2.6.2. XTT Reduction Assay
The antibiofilm potential of ASHE and ASDE to inactivate biofilms was assessed by microtitre plate assay . Before each assay, fresh XTT solutions were prepared by dissolving 4 mg of XTT (Sigma) in 10 mL prewarmed (37°C) PBS. This solution was supplemented with 100 μL menadione stock solution, containing 55 mg menadione (Sigma) in 100 mL acetone. The effect of ASHE and ASDE was tested at concentrations of 0x (untreated/negative control), 1x, 2x, and 4x MICs against 24 h old biofilms formed earlier. Posttreated biofilm plates were washed thrice with 200 μL of sterile PBS. The wells were dried and 100 μL of XTT-menadione solution was added to each well and incubated at 37°C in dark for 5 h. The contents of the wells were pipetted into fresh 1.5 mL Eppendorf tubes and centrifuged at 15,000 g for 4 min. One hundred microlitres of the clear supernatant from each well was transferred to a sterile 96-well flat-bottomed microtitre plate and the absorbance of the adherent biofilm was read at 490 nm in a microplate reader (BioTek EL808, USA).

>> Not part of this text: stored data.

@[simp] theorem State.view_wr (p off x v : Nat) : (s.wr p off x).view v = s.view v := rfl
@[simp] theorem State.view_setFlag (p v : Nat) (f : Fld) (b : Bool) : (s.setFlag p f b).view v = s.view v := rfl
@[simp] theorem State.view_store (a w v : Nat) : (s.store a w).view v = s.view v := State.view_congr (by simp) v
@[simp] theorem State.view_raise (p b v : Nat) : (s.raise p b).view v = s.view v := State.view_congr (by simp) v
@[simp] theorem State.view_advance (t v : Nat) : (s.advance t).view v = s.view v := State.view_congr (by simp) v
@[simp] theorem State.view_queueOf (u : State) (v : Nat) : (s.queueOf u).view v = u.view v := rfl

@[simp] theorem State.viewOn_advance (t v : Nat) : (s.advance t).viewOn v = s.viewOn v := by simp [State.viewOn]
@[simp] theorem State.viewRate_advance (t v : Nat) : (s.advance t).viewRate v = s.viewRate v := by simp [State.viewRate]
@[simp] theorem State.viewDelta_advance (t v : Nat) : (s.advance t).viewDelta v = s.viewDelta v := by
  simp [State.viewDelta, State.rd64]
@[simp] theorem State.viewReq_advance (t v : Nat) : (s.advance t).viewReq v = s.viewReq v := by simp [State.viewReq]

/-- A view above 0 is on while its ENABLED flag is set (R57). -/
theorem State.viewOn_eq_flag {v : Nat} (h : v ≠ 0) : s.viewOn v = s.flag pTIME (vFld Fd.TIME_VIEW_STATE_ENABLED v) := by
  simp [State.viewOn, h]

/-- Fields that do not overlap in view block 0 do not overlap in block `v`. -/
theorem apart_vFld {f g : Fld} (v : Nat) (h : Fld.apart f g = true) : Fld.apart (vFld f v) (vFld g v) = true := by
  simp only [Fld.apart, Bool.or_eq_true, decide_eq_true_eq] at h ⊢
  simp only [vFld, Fld.at]
  omega

/-- Setting a flag of a view block leaves the fields of the block that it does not overlap. -/
theorem State.flag_setFlag_view (v : Nat) {f g : Fld} (b : Bool) (hf : f.lo + f.w ≤ 32) (h : Fld.apart g f = true) :
    (s.setFlag pTIME (vFld f v) b).flag pTIME (vFld g v) = s.flag pTIME (vFld g v) :=
  State.flag_setFlag_apart s pTIME _ _ b hf (apart_vFld v h)

theorem State.flag_setFlag_view_same (v : Nat) {f : Fld} (b : Bool) (hf : f.lo + f.w ≤ 32) (hw : f.w = 1) :
    (s.setFlag pTIME (vFld f v) b).flag pTIME (vFld f v) = b := State.flag_setFlag_same s pTIME (vFld f v) b hf hw

/-- Writing one register of a view block leaves the flags of the others. -/
theorem State.flag_wr_view (v x : Nat) {r : Nat} {f : Fld} (h : f.off ≠ r) :
    (s.wr pTIME (r + 0x40 * v) x).flag pTIME (vFld f v) = s.flag pTIME (vFld f v) := by
  have hfld : (s.wr pTIME (r + 0x40 * v) x).fld pTIME (vFld f v) = s.fld pTIME (vFld f v) :=
    State.fld_wr_ne s _ _ _ _ _ (by simp only [vFld, Fld.at]; omega)
  simp only [State.flag, hfld]

/-! ### A journal entry -/

/-- The registers that a journal entry can change. -/
def jnlRegs : List Nat := (pTIME * 4096 + Reg.TIME_JNL_STATUS) :: (pTIME * 4096 + Reg.TIME_JNL_COPY) :: errRegs pTIME

/-- From `s` to `u` nothing of the views, their blocks or the gate lists changes, and no coarse interval starts or ends: what
writing the journal and reporting on the TIME page leave. -/
structure JournalOnly (s u : State) : Prop where
  regs : RegsKept s u jnlRegs
  views : u.time.views = s.time.views
  coarse : u.coarse = s.coarse
  egress : u.egress = s.egress
  lists : ∀ bank p, u.ent pEGR 3 bank p = s.ent pEGR 3 bank p

namespace JournalOnly
variable {s u : State}

theorem refl (s : State) : JournalOnly s s := ⟨fun _ _ => rfl, rfl, rfl, rfl, fun _ _ => rfl⟩

theorem trans {m : State} (h : JournalOnly s m) (h' : JournalOnly m u) : JournalOnly s u :=
  ⟨fun a ha => (h'.regs a ha).trans (h.regs a ha), h'.views.trans h.views, h'.coarse.trans h.coarse, h'.egress.trans h.egress,
    fun bank p => (h'.lists bank p).trans (h.lists bank p)⟩

theorem setFld (h : JournalOnly s u) {f : Fld} (x : Nat) (hf : pTIME * 4096 + f.off ∈ jnlRegs := by decide) :
    JournalOnly s (u.setFld pTIME f x) :=
  h.trans ⟨fun _ ha => State.reg_setFld_ne u _ _ _ _ (ne_of_mem_of_not_mem hf ha).symm, rfl, rfl, rfl, fun _ _ => rfl⟩

theorem inc (h : JournalOnly s u) (off : Nat) : JournalOnly s (u.inc pTIME off) :=
  h.trans ⟨fun _ _ => rfl, rfl, rfl, rfl, fun _ _ => rfl⟩

theorem setWait (h : JournalOnly s u) (n : Nat) : JournalOnly s (u.setTime { u.time with wait := n }) :=
  h.trans ⟨fun _ _ => rfl, rfl, rfl, rfl, fun _ _ => rfl⟩

theorem err (h : JournalOnly s u) (code a0 : Nat) : JournalOnly s (u.err pTIME code a0) :=
  h.trans ⟨fun _ ha => State.err_reg u _ _ _ _ fun hm => ha (List.mem_cons_of_mem _ (List.mem_cons_of_mem _ hm)), by simp,
    by simp, by simp, fun _ _ => State.ent_congr (by simp) ..⟩

theorem raise (h : JournalOnly s u) (b : Nat) : JournalOnly s (u.raise pTIME b) :=
  h.trans ⟨fun _ ha => State.raise_reg u _ _ _ (ne_of_mem_of_not_mem (by decide) ha).symm, by simp, by simp, by simp,
    fun _ _ => State.ent_congr (by simp) ..⟩

/-- The journal's table and the gate lists lie apart. -/
theorem setEnt (h : JournalOnly s u) {i : Nat} (hi : i < 2 ^ 24) (e : Entry) : JournalOnly s (u.setEnt pTIME 0 0 i e) :=
  h.trans ⟨fun _ _ => rfl, rfl, rfl, rfl, fun _ _ =>
    State.ent_setEnt_ne u _ _ _ _ _ _ _ _ _ (by unfold tkey pEGR pTIME; omega)⟩

theorem ite {c : Prop} [Decidable c] {w : State} (h : JournalOnly s u) (h' : JournalOnly s w) :
    JournalOnly s (if c then u else w) := by
  split
  · exact h
  · exact h'

end JournalOnly

theorem State.fld_lt (p : Nat) (f : Fld) : s.fld p f < 2 ^ f.w := Nat.mod_lt _ (Nat.two_pow_pos _)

2.7. In Situ Visualization of the Antibiofilm Effects of ASHE and ASDE by Confocal Laser Scanning Microscopy (CLSM)
In situ antibiofilm potential of ASHE and ASDE on preformed biofilms of S. aureus, MRSA, A. baumannii, and S. maltophilia was visualized under a CLSM (Olympus FV1000-IX81). Biofilms were carefully washed with PBS and stained with LIVE/DEAD®BacLight Bacterial Viability Kit (Invitrogen, Grand Island, NY, USA). Equal volumes of live stain (green fluorescence) and dead stain (red fluorescence) were mixed and diluted to a working solution of 0.3% in sterile distilled water. The staining procedure was carried out according to the method described previously . CLSM images were captured and processed using a Fluoview® FV1000 live cell imaging software.
2.8. Statistical Analysis
All assays were performed in triplicate (at a minimum) and repeated three times. Statistical analyses were performed using GraphPad Prism 6.0 software (GraphPad, San Diego, CA, USA) by one-way analysis of variance (ANOVA) with Dunnett’s multiple comparison test. Values are expressed as ± SD. compared with the control.

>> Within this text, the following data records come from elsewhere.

/-! FILTER. -/

theorem filterPasses_fdRow {cfg : Config} {ch : Chan} (hen : cfg.fdEn = true) (hch : ch = 1 ∨ ch = 3 ∨ ch = 5) (draw : Nat)
    (c : Channel) : c.filterPasses cfg draw ch =
      if cfg.lpEn then (c.fdPass cfg draw ch).lpPass cfg draw ch else c.fdPass cfg draw ch := by
  simp only [Channel.filterPasses, hen, isFdRow_iff.mpr hch, Bool.and_self, if_true]

theorem filterPasses_noFd {cfg : Config} {ch : Chan} (h : ¬(cfg.fdEn = true ∧ (ch = 1 ∨ ch = 3 ∨ ch = 5))) (draw : Nat)
    (c : Channel) : c.filterPasses cfg draw ch = if cfg.lpEn then c.lpPass cfg draw ch else c := by
  rw [← isFdRow_iff, ← Bool.and_eq_true] at h
  simp only [Channel.filterPasses, if_neg h]

/-- With both filters disabled FILTER leaves the state. -/
theorem filterAll_disabled {s : State} (hfd : s.cfg.fdEn = false) (hlp : s.cfg.lpEn = false) : s.filterAll = s := by
  refine State.ext_chan rfl (fun ch => ?_) rfl rfl rfl rfl rfl rfl rfl rfl rfl rfl rfl
  rw [State.filterAll_chan, filterPasses_noFd (by simp [hfd]), hlp]
  rfl

theorem formatNCommand_filter : formatNCommand 0x5#4 .filter :=
  formatNCommand_of_readFormatN (fun w hop => by rw [decodeFields, hop]; rfl) fun _ => rfl

/-- Settles O36: each row's two passes are those of FD and LP on that row. -/
theorem filterRunsTheEnabledPasses : Obligations.FilterRunsTheEnabledPasses := by
  refine ⟨formatNCommand_filter, fun s => ⟨_, exec_filter s, fun ch hfd => ?_, fun ch hfd => ?_, fun ch => by simp, ?_⟩,
    fun s hfd hlp => by rw [exec_filter, filterAll_disabled hfd hlp]⟩
  · refine ⟨_, exec_fd_row hfd.1 hfd.2, fun hlp => ?_, fun hlp => ⟨_, exec_lp_row (s := s.setChan ch _) hlp ch, ?_⟩⟩
    all_goals simp [filterPasses_fdRow hfd.1 hfd.2, hlp]
  · refine ⟨fun hlp => ?_, fun hlp => ⟨_, exec_lp_row hlp ch, ?_⟩⟩
    all_goals simp [filterPasses_noFd hfd, hlp]
  · exact ⟨⟨rfl, rfl, rfl, rfl⟩, ⟨rfl, rfl⟩, ⟨rfl, rfl⟩, rfl, rfl, rfl, rfl⟩

/-- Settles O45: each row after GAPFILL or FILTER is a function of that row, the parameters and the draw counter. -/
theorem rowsDoNotInfluenceEachOther : Obligations.RowsDoNotInfluenceEachOther := by
  intro s t ch i hi hcfg hdraws hrow
  simp only [List.mem_cons, List.not_mem_nil, or_false] at hi
  obtain rfl | rfl := hi
  · refine ⟨_, _, exec_gapfill s, exec_gapfill t, ?_⟩
    rw [State.gapfillAll_chan, State.gapfillAll_chan, hcfg, hrow]
  · refine ⟨_, _, exec_filter s, exec_filter t, ?_⟩
    rw [State.filterAll_chan, State.filterAll_chan, hcfg, hdraws, hrow]

end Sys2Proof.Machine
end

section
/-! PROOF. Zero rows and repeated passes (41_filters.md R64, R65): zero input and zero state give zero output, but not always
+0.0, and a pass over the same row again gives other samples. -/

namespace Sys2Proof.Machine

/-! Arithmetic on zeros. -/

/-- A zero of either sign. -/
def FVal.isZero (v : FVal) : Prop := ∃ neg, v = .fin neg 0

/-- A number that is neither an infinity nor a NaN. -/
def FVal.isFinite (v : FVal) : Prop := ∃ neg u, v = .fin neg u

theorem ofBits_isZero {f : F32} (h : isZero f) : (FVal.ofBits f).isZero := by
  have hlow : f.toNat % 2 ^ 31 = 0 := by simpa using congrArg BitVec.toNat h
  have hf : f = 0x00000000#32 ∨ f = 0x80000000#32 := by bv_omega
  obtain rfl | rfl := hf
  · exact ⟨false, by decide⟩
  · exact ⟨true, by decide⟩

theorem ofBits_isFinite {f : F32} (h : F32.isFinite f = true) : (FVal.ofBits f).isFinite := by
  have he : (f.extractLsb' 23 8).toNat ≠ 255 := fun he => bne_iff_ne.mp h (BitVec.eq_of_toNat_eq he)
  unfold FVal.ofBits
  rw [if_neg he]
  split
  · exact ⟨_, _, rfl⟩
  · exact ⟨_, _, rfl⟩

theorem toBits_isZero {v : FVal} (h : v.isZero) (nan : F32) : isZero (v.toBits nan) := by
  obtain ⟨neg, rfl⟩ := h
  revert neg
  simp only [FVal.toBits]
  decide

theorem fadd_isZero {a b : FVal} (ha : a.isZero) (hb : b.isZero) : (fadd a b).isZero := by
  obtain ⟨na, rfl⟩ := ha
  obtain ⟨nb, rfl⟩ := hb
  exact ⟨_, fadd_zero_zero na nb⟩

theorem fsub_isZero {a b : FVal} (ha : a.isZero) (hb : b.isZero) : (fsub a b).isZero := by
  obtain ⟨na, rfl⟩ := ha
  obtain ⟨nb, rfl⟩ := hb
  exact ⟨_, fsub_zero_zero na nb⟩

/-- Only a finite coefficient: an infinity times a zero is a NaN. -/
theorem fmul_isZero {a b : FVal} (ha : a.isFinite) (hb : b.isZero) : (fmul a b).isZero := by
  obtain ⟨na, u, rfl⟩ := ha
  obtain ⟨nb, rfl⟩ := hb
  exact ⟨na != nb, ofExact_zero _ _⟩

theorem i16ToF32_zero : i16ToF32 0 = 0 := by decide

theorem f32ToI16_of_isZero {f : F32} (h : isZero f) : f32ToI16 f = 0 := by
  obtain ⟨neg, hneg⟩ := ofBits_isZero h
  rw [f32ToI16, hneg]
  cases neg <;> decide

/-- A product of a finite coefficient pattern and a zero pattern. -/
theorem fmul_ofBits_isZero {c x : F32} (hc : F32.isFinite c = true) (hx : isZero x) :
    (fmul (.ofBits c) (.ofBits x)).isZero := fmul_isZero (ofBits_isFinite hc) (ofBits_isZero hx)

/-! The steps on zeros. -/

/-- Every delay-line value of a section is a zero. -/
def Biquad.isZero (b : Biquad) : Prop :=
  Machine.isZero b.x1 ∧ Machine.isZero b.x2 ∧ Machine.isZero b.y1 ∧ Machine.isZero b.y2

/-- Both values of the fractional-delay state are zeros. -/
def AllPass.isZero (a : AllPass) : Prop := Machine.isZero a.x1 ∧ Machine.isZero a.y1

theorem Cascade.isZero_iff {c : Cascade} : c.isZero ↔ c.s1.isZero ∧ c.s2.isZero := by
  simp only [Cascade.isZero, Biquad.isZero, and_assoc]

theorem biquadStep_isZero {c : Coeffs} {st : Biquad} {x : F32} (nan : F32) (hc : c.wf = true) (hst : st.isZero)
    (hx : isZero x) : (biquadStep nan c st x).1.isZero ∧ isZero (biquadStep nan c st x).2 := by
  simp only [Coeffs.wf, Bool.and_eq_true] at hc
  obtain ⟨⟨⟨⟨hb0, hb1⟩, hb2⟩, ha1⟩, ha2⟩ := hc
  obtain ⟨hx1, hx2, hy1, hy2⟩ := hst
  have hy : isZero (biquadStep nan c st x).2 := toBits_isZero (fsub_isZero (fsub_isZero (fadd_isZero (fadd_isZero
    (fmul_ofBits_isZero hb0 hx) (fmul_ofBits_isZero hb1 hx1)) (fmul_ofBits_isZero hb2 hx2))
    (fmul_ofBits_isZero ha1 hy1)) (fmul_ofBits_isZero ha2 hy2)) nan
  exact ⟨⟨hx, hx1, hy, hy1⟩, hy⟩

theorem fdStep_isZero {c : F32} {st : AllPass} {x : F32} (nan : F32) (hc : F32.isFinite c = true) (hst : st.isZero)
    (hx : isZero x) : (fdStep nan c st x).1.isZero ∧ isZero (fdStep nan c st x).2 := by
  obtain ⟨hx1, hy1⟩ := hst
  have hy : isZero (fdStep nan c st x).2 := toBits_isZero (fsub_isZero (fadd_isZero (fmul_ofBits_isZero hc hx)
    (ofBits_isZero hx1)) (fmul_ofBits_isZero hc hy1)) nan
  exact ⟨⟨hx, hy⟩, hy⟩

section
variable {cfg : Config} (hcfg : cfg.wf = true) (draw : Nat) (ch : Chan) (i : Nat)
include hcfg

theorem lpStep_isZero {st : Cascade} {x : F32} (hst : st.isZero) (hx : isZero x) :
    (lpStep cfg draw ch i st x).1.isZero ∧ isZero (lpStep cfg draw ch i st x).2 := by
  simp only [Config.wf, Bool.and_eq_true] at hcfg
  obtain ⟨⟨⟨-, hlp1⟩, hlp2⟩, -⟩ := hcfg
  obtain ⟨hs1, hs2⟩ := Cascade.isZero_iff.mp hst
  obtain ⟨h1, hu⟩ := biquadStep_isZero (freeNan draw ⟨.lp1, ch, i⟩) hlp1 hs1 hx
  obtain ⟨h2, hy⟩ := biquadStep_isZero (freeNan draw ⟨.lp2, ch, i⟩) hlp2 hs2 hu
  exact ⟨Cascade.isZero_iff.mpr ⟨h1, h2⟩, hy⟩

3.1. Antibacterial Activities of ASHE and ASDE
Both ASHE and ASDE showed promising antibacterial activity against all the bacteria tested and the inhibition zones ranged from 13 to 33 mm for ASHE and 15 to 32 mm for ASDE at 10 mg mL−1 concentration (Table 1). Both gram-positive and gram-negative organisms were susceptible to ASHE and ASDE. Of the 12 organisms tested, MDR pathogens, namely, A. baumannii, MRSA, and S. maltophilia, were highly susceptible to ASHE and ASDE with zone sizes ranging from 23 to 28 mm. The antibacterial results of MRSA were represented in this manuscript in order to facilitate better understanding for the readers. Meanwhile the diameter zone of inhibition for VRE and P. aeruginosa ranged from 13 to 15 mm (Figure 1). The largest zone of inhibition was observed in A. lwoffii exerted by ASHE (33 mm) at a concentration of 200 μg/disc. The MICs of ASHE and ASDE ranged from 16 to 1024 μg mL−1, while the MBCs ranged between 32 and 4096 μg mL−1 (Table 1). MSSA, MRSA, and A. lwoffii were found to be highly susceptible, especially at very low concentrations.
3.2. Analysis of Bacterial Killing Kinetics
Studies on the bacterial killing kinetics of ASHE and ASDE on MSSA, MRSA, A. baumannii, and S. maltophilia showed that the growth controls in MHB without any antibiotics (untreated) maintained their viability for 24 h. However, MSSA, MRSA, A. baumannii, and S. maltophilia treated with ASHE and ASDE at 1x, 2x, and 4x MICs showed a significant reduction in growth, indicating that both extracts were strongly bactericidal by killing >90% of the cells. Bactericidal endpoints were achieved at 2 h for MRSA (Figures 2(b) and 3(b)) and 4 h for MSSA (Figures 2(a) and 3(a)), A. baumannii (Figures 2(c) and 3(c)), and S. maltophilia (Figures 2(d) and 3(d)). At 1× and 4× MICs, the average reduction in CFUs was found to be ~1.9 and ~2.5 log units for ASHE and ASDE, respectively (99.9%).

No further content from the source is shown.